11. An exhaust hood according to claim 9, including a removable grease cup supported on one of the end panels, one of the grease troughs having an open end disposed above the grease cup, whereby grease draining from the respective one of the grease filters is caught by said one grease trough and deposited in the cup by way of the open end of the grease trough.

12. An exhaust hood according to claim 11, including a grease drain in the form of a channel supported on said one end panel at an angle from the horizontal, the other of the grease troughs having an open end, the grease drain having an upper end thereof disposed below the open end of said other grease trough, and a lower end thereof disposed above the grease cup, whereby grease draining from said other grease filter is caught by said other grease trough, directed to the grease drain by way of the open end of said other grease trough, and deposited in the grease cup by way of the lower end of the grease drain.

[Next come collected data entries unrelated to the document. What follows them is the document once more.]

-- ==== Sys2Proof/Tests/WitnessDevices.lean ====
section
/-! SUPPORT. For each statement about timers, tile units, phases, reliability, the memory system and the step, states and
operands that meet the hypotheses of its clauses. -/

namespace Sys2Proof.Tests

set_option Elab.async false

open Sys2Proof Sys2Proof.Machine Sys2Proof.Claims

set_option maxRecDepth 100000
set_option synthInstance.maxSize 1024

/-! ## Timers, the baton's queue, run-ahead contexts -/

/-- An object of phase 0, and a slot that waits for it with a token and a limit. -/
def waiting (tok : Bool) (limit : Nat) : State :=
  withWarp (fun w => { w with ma := { w.ma with wait := .bowait 0 0 tok limit 4 0#2 } }) (object 0 0 1 1 0)

/-- The warp of slot 0 first in the baton's queue; the context that used the engine last, whether the engine still works,
and whether a save has recorded one for the warp. -/
def queued (ctx : Nat) (busy saved : Bool) : State :=
  withCore (fun c => { c with batonQueue := [0, 2], batonCtx := ctx, streamBusy := if busy then some clearing else none
                              savedEngines := if saved then [{ block := 0, holder := some 0, ops := [clearing], bank0 := {},
                                                               bank1 := {}, accum := [], overflow := true }] else [] }) loaded

/-- A warp whose promotion was requested, with some contexts taken by warps of an engine state. -/
def requested (n : Nat) (sole : Bool) : State :=
  (List.range n).foldl (fun (s : State) i => s.setWarp (i + 1) { stat := .running, engine := .re, requested := true })
    (withCore (fun c => { c with reWarps := (List.range n).map (· + 1) })
      (withWarp (fun w => { w with requested := !sole, sole := sole }) loaded))

/-- The warps 1 to 4 are on an engine. -/
def engines (e : Engine) (s : State) : State :=
  [1, 2, 3, 4].foldl (fun s i => s.setWarp i { s.warp i with engine := e }) s

/-- The warp inside an `npr` span, of which some cycles have passed; its slot at a word of a packet; on an engine. -/
def spanned (n : Nat) : State := withWarp (fun w => { w with npr := true, nprCount := n }) loaded
def engaged (e : Engine) (mid : Bool) : State :=
  withWarp (fun w => { w with engine := e, ma := { w.ma with pkt := [0#32], mid := mid } }) loaded
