-- ==== Sys2Proof/Machine/Dispatch.lean ====
section
/-! DEFINITION. The dispatch: one arm per command of R66. The command word is in `CMD` already (R69). -/

namespace Sys2Proof.Machine

open Sys2Proof

def exec (i : Instr) (s : State) : Host.Outcome State Fault Refusal :=
  match i with
  | .addP rd ra rb => Sys2Proof.Machine.execAddP rd ra rb s
  | .addN rd ra rb => Sys2Proof.Machine.execAddN rd ra rb s
  | .subP rd ra rb => Sys2Proof.Machine.execSubP rd ra rb s
  | .subN rd ra rb => Sys2Proof.Machine.execSubN rd ra rb s
  | .mulP rd ra rb => Sys2Proof.Machine.execMulP rd ra rb s
  | .mulN rd ra rb => Sys2Proof.Machine.execMulN rd ra rb s
  | .redP rd ra => Sys2Proof.Machine.execRedP rd ra s
  | .redN rd ra => Sys2Proof.Machine.execRedN rd ra s
  | .eqP ra rb => Sys2Proof.Machine.execEqP ra rb s
  | .eqN ra rb => Sys2Proof.Machine.execEqN ra rb s
  | .parP ra => Sys2Proof.Machine.execParP ra s
  | .parN ra => Sys2Proof.Machine.execParN ra s
  | .modexp rd ra rb rc => Sys2Proof.Machine.execModexp rd ra rb rc s
  | .invP rd ra => Sys2Proof.Machine.execInvP rd ra s
  | .invN rd ra => Sys2Proof.Machine.execInvN rd ra s
  | .recover pd ra rb rc v => Sys2Proof.Machine.execRecover pd ra rb rc v s
  | .ecmul pd ra pb => Sys2Proof.Machine.execEcmul pd ra pb s
  | .mulg pd ra => Sys2Proof.Machine.execMulg pd ra s
  | .ecadd pd pa pb => Sys2Proof.Machine.execEcadd pd pa pb s
  | .tweak pd pa rb => Sys2Proof.Machine.execTweak pd pa rb s
  | .compress rd pa => Sys2Proof.Machine.execCompress rd pa s
  | .decompress pd ra imm => Sys2Proof.Machine.execDecompress pd ra imm s
  | .negs rd ra => Sys2Proof.Machine.execNegs rd ra s
  | .negp pd pa => Sys2Proof.Machine.execNegp pd pa s

end Sys2Proof.Machine
end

13. An exhaust hood according to claim 9, including a pair of removable grease cups, each of the grease cups being supported on a respective one of the end panels, one of the grease troughs being open at both ends thereof, the open ends of said one grease trough being disposed above the grease cups, whereby grease draining from the respective one of the grease filters is caught by said one grease trough and deposited in the grease cups by way of the open ends of the grease trough.

14. An exhaust hood according to claim 13, including a pair of grease drains, each of the grease drains being in the form of a channel supported on a respective one of the end panels at an angle from the horizontal, the other of the grease troughs being open at both ends thereof, each of the grease drains having an upper end thereof disposed below a respective one of the open ends of the said other grease trough, and a lower end thereof disposed above the respective grease cup, whereby grease draining from said other grease filter is caught by said other grease trough, directed to the grease drains by way of the open ends of said other grease trough, and deposited in the grease cups by way of the lower ends of the grease drains.

15. An exhaust hood according to claim 6, including a pair of removable grease catches, each of the grease catches extending between the end panels along a lower edge of a respective one of the interior walls.